**** Provided data
/-- The mnemonic of the instruction's row (R74). -/
def Instr.mnemonic : Instr → Mnemonic
  | .adcImmediate _ | .adcZeroPage _ | .adcZeroPageX _ | .adcAbsolute _ | .adcAbsoluteX _ | .adcAbsoluteY _ | .adcIndirectX _ | .adcIndirectY _ => .adc
  | .sbcImmediate _ | .sbcZeroPage _ | .sbcZeroPageX _ | .sbcAbsolute _ | .sbcAbsoluteX _ | .sbcAbsoluteY _ | .sbcIndirectX _ | .sbcIndirectY _ => .sbc
  | .andImmediate _ | .andZeroPage _ | .andZeroPageX _ | .andAbsolute _ | .andAbsoluteX _ | .andAbsoluteY _ | .andIndirectX _ | .andIndirectY _ => .and
  | .oraImmediate _ | .oraZeroPage _ | .oraZeroPageX _ | .oraAbsolute _ | .oraAbsoluteX _ | .oraAbsoluteY _ | .oraIndirectX _ | .oraIndirectY _ => .ora
  | .eorImmediate _ | .eorZeroPage _ | .eorZeroPageX _ | .eorAbsolute _ | .eorAbsoluteX _ | .eorAbsoluteY _ | .eorIndirectX _ | .eorIndirectY _ => .eor
  | .bitZeroPage _ | .bitAbsolute _ => .bit
  | .aslAccumulator | .aslZeroPage _ | .aslZeroPageX _ | .aslAbsolute _ | .aslAbsoluteX _ => .asl
  | .lsrAccumulator | .lsrZeroPage _ | .lsrZeroPageX _ | .lsrAbsolute _ | .lsrAbsoluteX _ => .lsr
  | .rolAccumulator | .rolZeroPage _ | .rolZeroPageX _ | .rolAbsolute _ | .rolAbsoluteX _ => .rol
  | .rorAccumulator | .rorZeroPage _ | .rorZeroPageX _ | .rorAbsolute _ | .rorAbsoluteX _ => .ror
  | .bcc _ => .bcc
  | .bcs _ => .bcs
  | .beq _ => .beq
  | .bne _ => .bne
  | .bmi _ => .bmi
  | .bpl _ => .bpl
  | .bvc _ => .bvc
  | .bvs _ => .bvs
  | .cmpImmediate _ | .cmpZeroPage _ | .cmpZeroPageX _ | .cmpAbsolute _ | .cmpAbsoluteX _ | .cmpAbsoluteY _ | .cmpIndirectX _ | .cmpIndirectY _ => .cmp
  | .cpxImmediate _ | .cpxZeroPage _ | .cpxAbsolute _ => .cpx
  | .cpyImmediate _ | .cpyZeroPage _ | .cpyAbsolute _ => .cpy
  | .incZeroPage _ | .incZeroPageX _ | .incAbsolute _ | .incAbsoluteX _ => .inc
  | .decZeroPage _ | .decZeroPageX _ | .decAbsolute _ | .decAbsoluteX _ => .dec
  | .inx => .inx
  | .iny => .iny
  | .dex => .dex
  | .dey => .dey
  | .pha => .pha
  | .php => .php
  | .pla => .pla
  | .plp => .plp
  | .jmpAbsolute _ | .jmpIndirect _ => .jmp
  | .jsr _ => .jsr
  | .rts => .rts
  | .rti => .rti
  | .tax => .tax
  | .tay => .tay
  | .tsx => .tsx
  | .txa => .txa
  | .txs => .txs
  | .tya => .tya
  | .ldaImmediate _ | .ldaZeroPage _ | .ldaZeroPageX _ | .ldaAbsolute _ | .ldaAbsoluteX _ | .ldaAbsoluteY _ | .ldaIndirectX _ | .ldaIndirectY _ => .lda
  | .ldxImmediate _ | .ldxZeroPage _ | .ldxZeroPageY _ | .ldxAbsolute _ | .ldxAbsoluteY _ => .ldx
  | .ldyImmediate _ | .ldyZeroPage _ | .ldyZeroPageX _ | .ldyAbsolute _ | .ldyAbsoluteX _ => .ldy
  | .staZeroPage _ | .staZeroPageX _ | .staAbsolute _ | .staAbsoluteX _ | .staAbsoluteY _ | .staIndirectX _ | .staIndirectY _ => .sta
  | .stxZeroPage _ | .stxZeroPageY _ | .stxAbsolute _ => .stx
  | .styZeroPage _ | .styZeroPageX _ | .styAbsolute _ => .sty
  | .clc => .clc
  | .cld => .cld
  | .cli => .cli
  | .clv => .clv
  | .sec => .sec
  | .sed => .sed
  | .sei => .sei
  | .brk => .brk
  | .nop => .nop

/-- The addressing mode of the instruction's row, with the operand bytes it carries (R74). -/
def Instr.mode : Instr → Mode
  | .inx | .iny | .dex | .dey | .pha | .php | .pla | .plp | .rts | .rti | .tax | .tay | .tsx | .txa | .txs
  | .tya | .clc | .cld | .cli | .clv | .sec | .sed | .sei | .brk | .nop => .implied
  | .aslAccumulator | .lsrAccumulator | .rolAccumulator | .rorAccumulator => .accumulator
  | .adcImmediate v | .sbcImmediate v | .andImmediate v | .oraImmediate v | .eorImmediate v | .cmpImmediate v
  | .cpxImmediate v | .cpyImmediate v | .ldaImmediate v | .ldxImmediate v | .ldyImmediate v => .immediate v
  | .adcZeroPage v | .sbcZeroPage v | .andZeroPage v | .oraZeroPage v | .eorZeroPage v | .bitZeroPage v
  | .aslZeroPage v | .lsrZeroPage v | .rolZeroPage v | .rorZeroPage v | .cmpZeroPage v | .cpxZeroPage v
  | .cpyZeroPage v | .incZeroPage v | .decZeroPage v | .ldaZeroPage v | .ldxZeroPage v | .ldyZeroPage v
  | .staZeroPage v | .stxZeroPage v | .styZeroPage v => .zeroPage v
  | .adcZeroPageX v | .sbcZeroPageX v | .andZeroPageX v | .oraZeroPageX v | .eorZeroPageX v | .aslZeroPageX v
  | .lsrZeroPageX v | .rolZeroPageX v | .rorZeroPageX v | .cmpZeroPageX v | .incZeroPageX v | .decZeroPageX v
  | .ldaZeroPageX v | .ldyZeroPageX v | .staZeroPageX v | .styZeroPageX v => .zeroPageX v
  | .ldxZeroPageY v | .stxZeroPageY v => .zeroPageY v
  | .adcAbsolute v | .sbcAbsolute v | .andAbsolute v | .oraAbsolute v | .eorAbsolute v | .bitAbsolute v
  | .aslAbsolute v | .lsrAbsolute v | .rolAbsolute v | .rorAbsolute v | .cmpAbsolute v | .cpxAbsolute v
  | .cpyAbsolute v | .incAbsolute v | .decAbsolute v | .jmpAbsolute v | .jsr v | .ldaAbsolute v
  | .ldxAbsolute v | .ldyAbsolute v | .staAbsolute v | .stxAbsolute v | .styAbsolute v => .absolute v
  | .adcAbsoluteX v | .sbcAbsoluteX v | .andAbsoluteX v | .oraAbsoluteX v | .eorAbsoluteX v | .aslAbsoluteX v
  | .lsrAbsoluteX v | .rolAbsoluteX v | .rorAbsoluteX v | .cmpAbsoluteX v | .incAbsoluteX v | .decAbsoluteX v
  | .ldaAbsoluteX v | .ldyAbsoluteX v | .staAbsoluteX v => .absoluteX v
  | .adcAbsoluteY v | .sbcAbsoluteY v | .andAbsoluteY v | .oraAbsoluteY v | .eorAbsoluteY v | .cmpAbsoluteY v
  | .ldaAbsoluteY v | .ldxAbsoluteY v | .staAbsoluteY v => .absoluteY v
  | .jmpIndirect v => .indirect v
  | .adcIndirectX v | .sbcIndirectX v | .andIndirectX v | .oraIndirectX v | .eorIndirectX v | .cmpIndirectX v
  | .ldaIndirectX v | .staIndirectX v => .indirectX v
  | .adcIndirectY v | .sbcIndirectY v | .andIndirectY v | .oraIndirectY v | .eorIndirectY v | .cmpIndirectY v
  | .ldaIndirectY v | .staIndirectY v => .indirectY v
  | .bcc v | .bcs v | .beq v | .bne v | .bmi v | .bpl v | .bvc v | .bvs v => .relative v

/-- The length in bytes of the instruction (R71). -/
def Instr.length (i : Instr) : Nat := i.mode.name.length

end Sys2Proof
end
********
* How to complete this task
Extract each line holding the word "oraIndirectX" from the records.

* Task output
  | .oraImmediate _ | .oraZeroPage _ | .oraZeroPageX _ | .oraAbsolute _ | .oraAbsoluteX _ | .oraAbsoluteY _ | .oraIndirectX _ | .oraIndirectY _ => .ora
  | .adcIndirectX v | .sbcIndirectX v | .andIndirectX v | .oraIndirectX v | .eorIndirectX v | .cmpIndirectX v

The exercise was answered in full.